[Stored dataset items]
-- ==== Sys2Proof/Laws/PerInstr.lean ====
section
/-! SUPPORT. Statements made once per operation of the table. TableRow: the sample the encoder writes for an operation fits
the operation's own row of spec/opcode_table.json. -/

namespace Sys2Proof
namespace Laws

/-- The last beat of a frame carries `last`. -/
theorem frameBeats_any_last (f : RawFrame) : (frameBeats f).any (fun b => b.last) = true := by
  induction f with
  | nil => rfl
  | cons b rest ih =>
    cases rest with
    | nil => rfl
    | cons c rest => simp only [frameBeats, List.any_cons, Beat.ofByte, Bool.false_or]; exact ih

/-- Every beat of a frame is valid. -/
theorem frameBeats_filter_valid (f : RawFrame) : (frameBeats f).filter (fun b => b.valid) = frameBeats f := by
  induction f with
  | nil => rfl
  | cons b rest ih =>
    cases rest with
    | nil => rfl
    | cons c rest => simp only [frameBeats, Beat.ofByte, List.filter_cons_of_pos, ih]

namespace TableRow

/-- The encoded sample of `i` fits its row's pattern: `rst` for RESET, and the EVT code for the others. -/
def Statement (i : Instr) : Prop :=
  ∀ held : Configuration,
    (encode held i).rst = i.isReset
      ∧ ∀ pats, i.row.evtPatterns .external = some pats → pats.any (evtFits (encode held i).evt) = true

/-- The EVT code of a sample with a frame on the inbound port has `rx` = 1. -/
theorem evt_of_frame (held : Configuration) (tick : Bool) (now : Timestamp) (f : RawFrame) :
    ({ PortSample.quiet held with tick := tick, inbound := frameBeats f, now := now } : PortSample).evt
      = BitVec.ofBool tick ++ 1#1 := by
  simp [PortSample.evt, PortSample.rx, PortSample.beats, frameBeats_filter_valid, frameBeats_any_last]

theorem idle : Statement .idle :=
  fun _ => ⟨rfl, fun _ h => by
    cases h
    simp [encode, PortSample.quiet, PortSample.evt, PortSample.rx, PortSample.beats, evtFits]⟩
theorem rx (now : Timestamp) (f : RawFrame) : Statement (.rx now f) := by
  intro held
  refine ⟨rfl, fun pats h => ?_⟩
  cases h
  have e := evt_of_frame held false now f
  simp only [encode, PortSample.quiet] at e ⊢
  simp only [e]
  decide
theorem tick (now : Timestamp) : Statement (.tick now) :=
  fun _ => ⟨rfl, fun _ h => by
    cases h
    simp [encode, PortSample.quiet, PortSample.evt, PortSample.rx, PortSample.beats, evtFits]⟩
theorem rxtick (now : Timestamp) (f : RawFrame) : Statement (.rxtick now f) := by
  intro held
  refine ⟨rfl, fun pats h => ?_⟩
  cases h
  have e := evt_of_frame held true now f
  simp only [encode, PortSample.quiet] at e ⊢
  simp only [e]
  decide
theorem reset (cfg : Configuration) : Statement (.reset cfg) := fun _ => ⟨rfl, fun _ h => nomatch h⟩
theorem dec (f : RawFrame) : Statement (.dec f) := fun _ => ⟨rfl, fun _ h => nomatch h⟩
theorem chk (f : RawFrame) : Statement (.chk f) := fun _ => ⟨rfl, fun _ h => nomatch h⟩
theorem xpitch (f : RawFrame) : Statement (.xpitch f) := fun _ => ⟨rfl, fun _ h => nomatch h⟩
theorem xyaw (f : RawFrame) : Statement (.xyaw f) := fun _ => ⟨rfl, fun _ h => nomatch h⟩
theorem xroll (f : RawFrame) : Statement (.xroll f) := fun _ => ⟨rfl, fun _ h => nomatch h⟩
theorem xposz (f : RawFrame) : Statement (.xposz f) := fun _ => ⟨rfl, fun _ h => nomatch h⟩
theorem xposx (f : RawFrame) : Statement (.xposx f) := fun _ => ⟨rfl, fun _ h => nomatch h⟩
theorem xposy (f : RawFrame) : Statement (.xposy f) := fun _ => ⟨rfl, fun _ h => nomatch h⟩
theorem xzoom (f : RawFrame) : Statement (.xzoom f) := fun _ => ⟨rfl, fun _ h => nomatch h⟩
theorem xfocus (f : RawFrame) : Statement (.xfocus f) := fun _ => ⟨rfl, fun _ h => nomatch h⟩
theorem enq (f : RawFrame) : Statement (.enq f) := by
  intro held
  refine ⟨rfl, fun pats h => ?_⟩
  cases h
  have e := evt_of_frame held false 0 f
  simp only [encode, PortSample.quiet] at e ⊢
  simp only [e]
  decide
theorem tryrel (now : Timestamp) : Statement (.tryrel now) :=
  fun _ => ⟨rfl, fun _ h => by
    cases h
    simp [encode, PortSample.quiet, PortSample.evt, PortSample.rx, PortSample.beats, evtFits]⟩

end TableRow
end Laws
end Sys2Proof
end

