-- ==== Sys2Proof/Tests/Slice0.lean ====
section
/-! SUPPORT. The model's own tests, with expected results from spec/95_test_vectors.md and from the encodings of
30_encoding.md, and a witness for every obligation that has hypotheses. -/

namespace Sys2Proof
namespace Tests

open Machine

/-! ## Frames and states of the vectors -/

/-- FRAME A. -/
def frameA : RawFrame :=
  [0xD1, 0x01, 0x01, 0x00, 0x00, 0xFF, 0xFF, 0xFF, 0x80, 0x00, 0x00, 0x7F, 0xFF, 0xFF, 0x00, 0x00, 0x40, 0xFF, 0xFF,
   0xC0, 0x12, 0x34, 0x56, 0xFF, 0xFF, 0xFF, 0xAB, 0xCD, 0x64]

/-- FRAME A5: bit 4 of byte 5 of A flipped. -/
def frameA5 : RawFrame :=
  [0xD1, 0x01, 0x01, 0x00, 0x00, 0xEF, 0xFF, 0xFF, 0x80, 0x00, 0x00, 0x7F, 0xFF, 0xFF, 0x00, 0x00, 0x40, 0xFF, 0xFF,
   0xC0, 0x12, 0x34, 0x56, 0xFF, 0xFF, 0xFF, 0xAB, 0xCD, 0x64]

/-- FRAME AS: the first 28 bytes of A. -/
def frameAS : RawFrame :=
  [0xD1, 0x01, 0x01, 0x00, 0x00, 0xFF, 0xFF, 0xFF, 0x80, 0x00, 0x00, 0x7F, 0xFF, 0xFF, 0x00, 0x00, 0x40, 0xFF, 0xFF,
   0xC0, 0x12, 0x34, 0x56, 0xFF, 0xFF, 0xFF, 0xAB, 0xCD]

/-- FRAME AL: A and 3 bytes more. -/
def frameAL : RawFrame := frameA ++ [0xEE, 0xEE, 0xEE]

/-- What DEC gives for A (V2). -/
def recordA : FreeDFrame :=
  { pitch := ⟨0x010000⟩, yaw := ⟨0xFFFFFF⟩, roll := ⟨0x800000⟩, posz := ⟨0x7FFFFF⟩, posx := ⟨0x000040⟩,
    posy := ⟨0xFFFFC0⟩, zoom := 0x123456, focus := 0xFFFFFF, checksum := 0x64 }

/-- FRAME R. -/
def frameR : RawFrame :=
  [0xD1, 0x07, 0x06, 0x40, 0x00, 0xD3, 0x00, 0x00, 0x00, 0x20, 0x00, 0x01, 0x77, 0x20, 0xFF, 0xC1, 0x70, 0x00, 0x00,
   0x01, 0x00, 0x10, 0x00, 0x00, 0xFF, 0xFF, 0x00, 0x00, 0x58]

/-- The configuration of section 2.6: threshold 8, rate 24/1, TICK_HZ = 24 000. -/
def cfg24k : Configuration := { Configuration.default with tickHz := 24000 }

/-- TICK_SOURCE = EXTERNAL with threshold 3 (V64, P4). -/
def cfgExt : Configuration := { cfg24k with tickSource := .external, framesToBuffer := 3, queueCap := .finite 8 }

/-- QUEUE_CAP = 2 with threshold 2 (V32, V33, P3). -/
def cfgFull (p : OvfPolicy) : Configuration :=
  { cfg24k with framesToBuffer := 2, queueCap := .finite 2, ovfPolicy := p }

/-- A block with a given queue and pacing state; the host presents nothing. -/
def block (c : Configuration) (q : List RawFrame) (warm lastValid : Bool) (lastSend : Timestamp) : State :=
  { queue := q, warm := warm, lastSend := lastSend, lastValid := lastValid, cfg := c, inputs := [], result := .nothing }

/-- The next state, if there is one. -/
def nextOf (o : Host.Outcome State Fault Refusal) : Option State :=
  match o with
  | .next s => some s
  | _ => none

/-- What the operation returned. -/
def resultOf (o : Host.Outcome State Fault Refusal) : Option Result := (nextOf o).map (fun s => s.result)

/-- What a vector's table shows. -/
structure Shown where
  queue : List RawFrame
  warm : Bool
  lastValid : Bool
  lastSend : Timestamp
  result : Result
  deriving DecidableEq, Repr

/-- What a vector's table shows of the next state. -/
def shown (o : Host.Outcome State Fault Refusal) : Option Shown :=
  (nextOf o).map (fun s => ⟨s.queue, s.warm, s.lastValid, s.lastSend, s.result⟩)

/-- The refusal, if there is one. -/
def refusalOf (o : Host.Outcome State Fault Refusal) : Option Refusal :=
  match o with
  | .refused r => some r
  | _ => none

/-- Frames F1, F2, ... as one-byte frames (pacing does not read them). -/
def fs (l : List Byte) : List RawFrame := l.map (fun b => [b])

/-! ## Decoding: one sample or word per constructor, from R91, R102, R106, R109 -/

/-- An event at the ports with the defaults on `cfg_*`. -/
def port (rst tick : Bool) (inbound : List Beat) (now : Timestamp) : PortSample :=
  { rst := rst, tick := tick, inbound := inbound, now := now, cfg := Configuration.default }

theorem test_decode_idle : decode (port false false [] 9) = .ok .idle := by decide
theorem test_decode_tick : decode (port false true [] 9) = .ok (.tick 9) := by decide
/-- A beat with `valid` = 0 between two bytes carries nothing. -/
theorem test_decode_rx :
    decode (port false false [⟨true, 0xD1, false, false⟩, ⟨false, 0xEE, true, true⟩, ⟨true, 0x07, true, false⟩] 9)
      = .ok (.rx 9 [0xD1, 0x07]) := by decide
/-- The data of the null beat is ignored. -/
theorem test_decode_rxtick : decode (port false true [⟨true, 0x77, true, true⟩] 9) = .ok (.rxtick 9 []) := by decide
theorem test_decode_reset :
    decode (port true true [⟨true, 0xD1, false, false⟩] 9) = .ok (.reset Configuration.default) := by decide

/-- FRAME A as the 232-bit word of R91. -/
def wordA : Nat := 0xD101010000FFFFFF8000007FFFFF000040FFFFC0123456FFFFFFABCD64

theorem test_word_idle : decodeTableWord 8 0b00 = some .idle := by decide
theorem test_word_rx : decodeTableWord 8 0b01 = some (.rx 0 []) := by decide
theorem test_word_tick : decodeTableWord 8 0b10 = some (.tick 0) := by decide
theorem test_word_rxtick : decodeTableWord 8 0b11 = some (.rxtick 0 []) := by decide
theorem test_word_frame : decodeTableWord 232 wordA = some (.rx 0 frameA) := by decide +kernel

/-- The sample that carries FRAME A's word. -/
def sampleA : PortSample := tableSample Configuration.default 232 wordA

theorem test_row_dec : decodeRow .dec .external sampleA = some (.dec frameA) := by decide +kernel
theorem test_row_chk : decodeRow .chk .external sampleA = some (.chk frameA) := by decide +kernel
theorem test_row_xpitch : decodeRow .xpitch .external sampleA = some (.xpitch frameA) := by decide +kernel
theorem test_row_xyaw : decodeRow .xyaw .external sampleA = some (.xyaw frameA) := by decide +kernel
theorem test_row_xroll : decodeRow .xroll .external sampleA = some (.xroll frameA) := by decide +kernel
theorem test_row_xposz : decodeRow .xposz .external sampleA = some (.xposz frameA) := by decide +kernel
theorem test_row_xposx : decodeRow .xposx .external sampleA = some (.xposx frameA) := by decide +kernel
theorem test_row_xposy : decodeRow .xposy .external sampleA = some (.xposy frameA) := by decide +kernel
theorem test_row_xzoom : decodeRow .xzoom .external sampleA = some (.xzoom frameA) := by decide +kernel
theorem test_row_xfocus : decodeRow .xfocus .external sampleA = some (.xfocus frameA) := by decide +kernel
theorem test_row_enq : decodeRow .enq .external sampleA = some (.enq frameA) := by decide +kernel
theorem test_row_tryrel : decodeRow .tryrel .external (port false true [] 9) = some (.tryrel 9)
    ∧ decodeRow .tryrel .arrival (port false false [⟨true, 0xD1, true, false⟩] 9) = some (.tryrel 9)
    ∧ decodeRow .tryrel .external (port false false [⟨true, 0xD1, true, false⟩] 9) = none := by decide

/-- What is no frame is rejected by name (R106, R231). -/
theorem test_decode_rejects :
    decode (port false false [⟨true, 0xD1, false, false⟩] 9) = .error .incompleteFrame
    ∧ decode (port false false [⟨true, 0xD1, true, false⟩, ⟨true, 0xD1, true, false⟩] 9) = .error .interleavedFrames
    ∧ decode (port false false [⟨true, 0xD1, false, false⟩, ⟨true, 0xD1, true, true⟩] 9) = .error .misplacedNull
    ∧ decode (port false false [⟨true, 0xD1, false, true⟩] 9) = .error .misplacedNull := by decide

/-! ## WellFormed: an ill-formed term for each check -/

theorem test_wf_refuses_short_operands :
    [Instr.chk frameAS, .xpitch frameAS, .xyaw frameAS, .xroll frameAS, .xposz frameAS, .xposx frameAS, .xposy frameAS,
      .xzoom frameAS, .xfocus frameAS].map Instr.wf = List.replicate 9 false := by decide
theorem test_wf_admits_29_bytes :
    [Instr.chk frameA, .xpitch frameA, .xyaw frameA, .xroll frameA, .xposz frameA, .xposx frameA, .xposy frameA,
      .xzoom frameA, .xfocus frameA].map Instr.wf = List.replicate 9 true := by decide
theorem test_wf_refuses_rate_num : (Instr.reset { cfg24k with rateNum := 0 }).wf = false := by decide
theorem test_wf_refuses_rate_den : (Instr.reset { cfg24k with rateDen := 0 }).wf = false := by decide
theorem test_wf_refuses_tick_hz : (Instr.reset { cfg24k with tickHz := 0 }).wf = false := by decide
theorem test_wf_refuses_max_frame_len : (Instr.reset { cfg24k with maxFrameLen := 28 }).wf = false := by decide
theorem test_wf_refuses_queue_cap_zero :
    (Instr.reset { cfg24k with framesToBuffer := 0, queueCap := .finite 0 }).wf = false := by decide
theorem test_wf_refuses_threshold_above_cap : (Instr.reset { cfg24k with queueCap := .finite 7 }).wf = false := by decide
theorem test_wf_refuses_ts_w : (Instr.reset { cfg24k with tsW := 32 }).wf = false := by decide
theorem test_wf_admits_defaults : (Instr.reset { cfg24k with queueCap := .infinite }).wf = true := by decide

/-! ## The Decoder -/

/-- V2, V7. -/
theorem test_dec_ok :
    resultOf (exec (.dec frameA) State.reset) = some (.decode (.ok recordA))
    ∧ resultOf (exec (.dec frameAL) State.reset) = some (.decode (.ok recordA)) := by decide +kernel
/-- V5, V8, V9. -/
theorem test_dec_errors :
    resultOf (exec (.dec frameA5) State.reset) = some (.decode (.err .checksumMismatch))
    ∧ resultOf (exec (.dec frameAS) State.reset) = some (.decode (.err .tooShort))
    ∧ resultOf (exec (.dec []) State.reset) = some (.decode (.err .tooShort)) := by decide +kernel
/-- V-C4. -/
theorem test_chk_match : resultOf (exec (.chk frameA) State.reset) = some (.check ⟨0x64, 0x64, true⟩) := by decide +kernel
/-- V-C5. -/
theorem test_chk_mismatch :
    resultOf (exec (.chk frameA5) State.reset) = some (.check ⟨0x74, 0x64, false⟩) := by decide +kernel

/-- V14: 12.5 degrees. -/
theorem test_xpitch : resultOf (exec (.xpitch frameR) State.reset) = some (.rotation ⟨409600#24⟩)
    ∧ Rotation.degrees ⟨409600#24⟩ = 25 / 2 := by decide +kernel
/-- V14: -90 degrees. -/
theorem test_xyaw : resultOf (exec (.xyaw frameR) State.reset) = some (.rotation ⟨0xD30000#24⟩)
    ∧ Rotation.degrees ⟨0xD30000#24⟩ = -90 := by decide +kernel
/-- V2: -256 degrees. -/
theorem test_xroll : resultOf (exec (.xroll frameA) State.reset) = some (.rotation ⟨0x800000#24⟩)
    ∧ Rotation.degrees ⟨0x800000#24⟩ = -256 := by decide +kernel
/-- V14: 1500.5 mm. -/
theorem test_xposz : resultOf (exec (.xposz frameR) State.reset) = some (.position ⟨96032#24⟩)
    ∧ Position.millimetres ⟨96032#24⟩ = 3001 / 2 := by decide +kernel
/-- V14: -250.25 mm. -/
theorem test_xposx : resultOf (exec (.xposx frameR) State.reset) = some (.position ⟨0xFFC170#24⟩)
    ∧ Position.millimetres ⟨0xFFC170#24⟩ = -1001 / 4 := by decide +kernel
/-- V2: -1 mm. -/
theorem test_xposy : resultOf (exec (.xposy frameA) State.reset) = some (.position ⟨0xFFFFC0#24⟩)
    ∧ Position.millimetres ⟨0xFFFFC0#24⟩ = -1 := by decide +kernel
/-- V2, V20. -/
theorem test_xzoom : resultOf (exec (.xzoom frameA) State.reset) = some (.lens 1193046#24)
    ∧ unsigned24 0x800000#24 = 8388608 := by decide +kernel
/-- V14, V21. -/
theorem test_xfocus : resultOf (exec (.xfocus frameR) State.reset) = some (.lens 65535#24)
    ∧ unsigned24 0xFFFFFF#24 = 16777215 := by decide +kernel

/-- The REC encoding of V1 (section 2.3): status 00, pitch 0x010000, zeros, checksum 0x3F. -/
theorem test_rec_word :
    (DecodeResult.ok { pitch := ⟨0x010000⟩, yaw := ⟨0⟩, roll := ⟨0⟩, posz := ⟨0⟩, posx := ⟨0⟩, posy := ⟨0⟩, zoom := 0,
                       focus := 0, checksum := 0x3F }).word = some (BitVec.ofNat 202 (2 ^ 192 + 0x3F)) := by decide +kernel

/-! ## The PacingBuffer -/

/-- V31, V32. -/
theorem test_enq_append_and_drop_newest :
    shown (exec (.enq [4]) (block cfg24k (fs [1, 2, 3]) false false 0))
      = some ⟨fs [1, 2, 3, 4], false, false, 0, .enqueue .noDrop⟩
    ∧ shown (exec (.enq [4]) (block (cfgFull .dropNewest) (fs [2, 3]) true true 5))
      = some ⟨fs [2, 3], true, true, 5, .enqueue (.dropped .newest [4])⟩ := by decide +kernel
/-- V33, V34. -/
theorem test_enq_drop_oldest_and_empty_frame :
    shown (exec (.enq [4]) (block (cfgFull .dropOldest) (fs [2, 3]) true true 5))
      = some ⟨fs [3, 4], true, true, 5, .enqueue (.dropped .oldest [2])⟩
    ∧ shown (exec (.enq []) (block (cfgFull .dropOldest) (fs [2]) true true 5))
      = some ⟨[[2], []], true, true, 5, .enqueue .noDrop⟩ := by decide +kernel

/-- V40, V41, V44, V48, V49: the gate. -/
theorem test_tryrel_gate :
    shown (exec (.tryrel 500) (block cfg24k (fs [1, 2, 3, 4, 5, 6, 7]) false false 0))
      = some ⟨fs [1, 2, 3, 4, 5, 6, 7], false, false, 0, .release none⟩
    ∧ shown (exec (.tryrel 700) (block cfg24k (fs [1, 2, 3, 4, 5, 6, 7, 8]) false false 0))
      = some ⟨fs [2, 3, 4, 5, 6, 7, 8], true, true, 700, .release (some [1])⟩
    ∧ shown (exec (.tryrel 9999) (block cfg24k (fs [1]) true true 1700)) = some ⟨[], true, true, 9999, .release (some [1])⟩
    ∧ shown (exec (.tryrel 600) (block cfg24k (fs [1, 2, 3, 4, 5, 6, 7, 8, 9]) false true 100))
      = some ⟨fs [1, 2, 3, 4, 5, 6, 7, 8, 9], true, true, 100, .release none⟩
    ∧ shown (exec (.tryrel 5) (block { cfg24k with framesToBuffer := 0 } [] false false 0))
      = some ⟨[], true, false, 0, .release none⟩ := by decide +kernel
/-- V42, V43, V47, V52, V53: the rate lock. -/
theorem test_tryrel_rate_lock :
    shown (exec (.tryrel 1699) (block cfg24k (fs [2, 3]) true true 700))
      = some ⟨fs [2, 3], true, true, 700, .release none⟩
    ∧ shown (exec (.tryrel 1700) (block cfg24k (fs [2, 3]) true true 700))
      = some ⟨fs [3], true, true, 1700, .release (some [2])⟩
    ∧ shown (exec (.tryrel 4000) (block cfg24k (fs [2, 3]) true true 5000))
      = some ⟨fs [2, 3], true, true, 5000, .release none⟩
    ∧ shown (exec (.tryrel 41708)
        (block { Configuration.default with rateNum := 24000, rateDen := 1001 } (fs [1]) true true 0))
      = some ⟨fs [1], true, true, 0, .release none⟩
    ∧ shown (exec (.tryrel 41709)
        (block { Configuration.default with rateNum := 24000, rateDen := 1001 } (fs [1]) true true 0))
      = some ⟨[], true, true, 41709, .release (some [1])⟩ := by decide +kernel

### Exercise objective
Your task is to restate, word for word, only those lines above that fall between the line holding "the others. -/" and the line holding "EVT code of", inclusive.

### Result
/-- The encoded sample of `i` fits its row's pattern: `rst` for RESET, and the EVT code for the others. -/
def Statement (i : Instr) : Prop :=
  ∀ held : Configuration,
    (encode held i).rst = i.isReset
      ∧ ∀ pats, i.row.evtPatterns .external = some pats → pats.any (evtFits (encode held i).evt) = true

/-- The EVT code of a sample with a frame on the inbound port has `rx` = 1. -/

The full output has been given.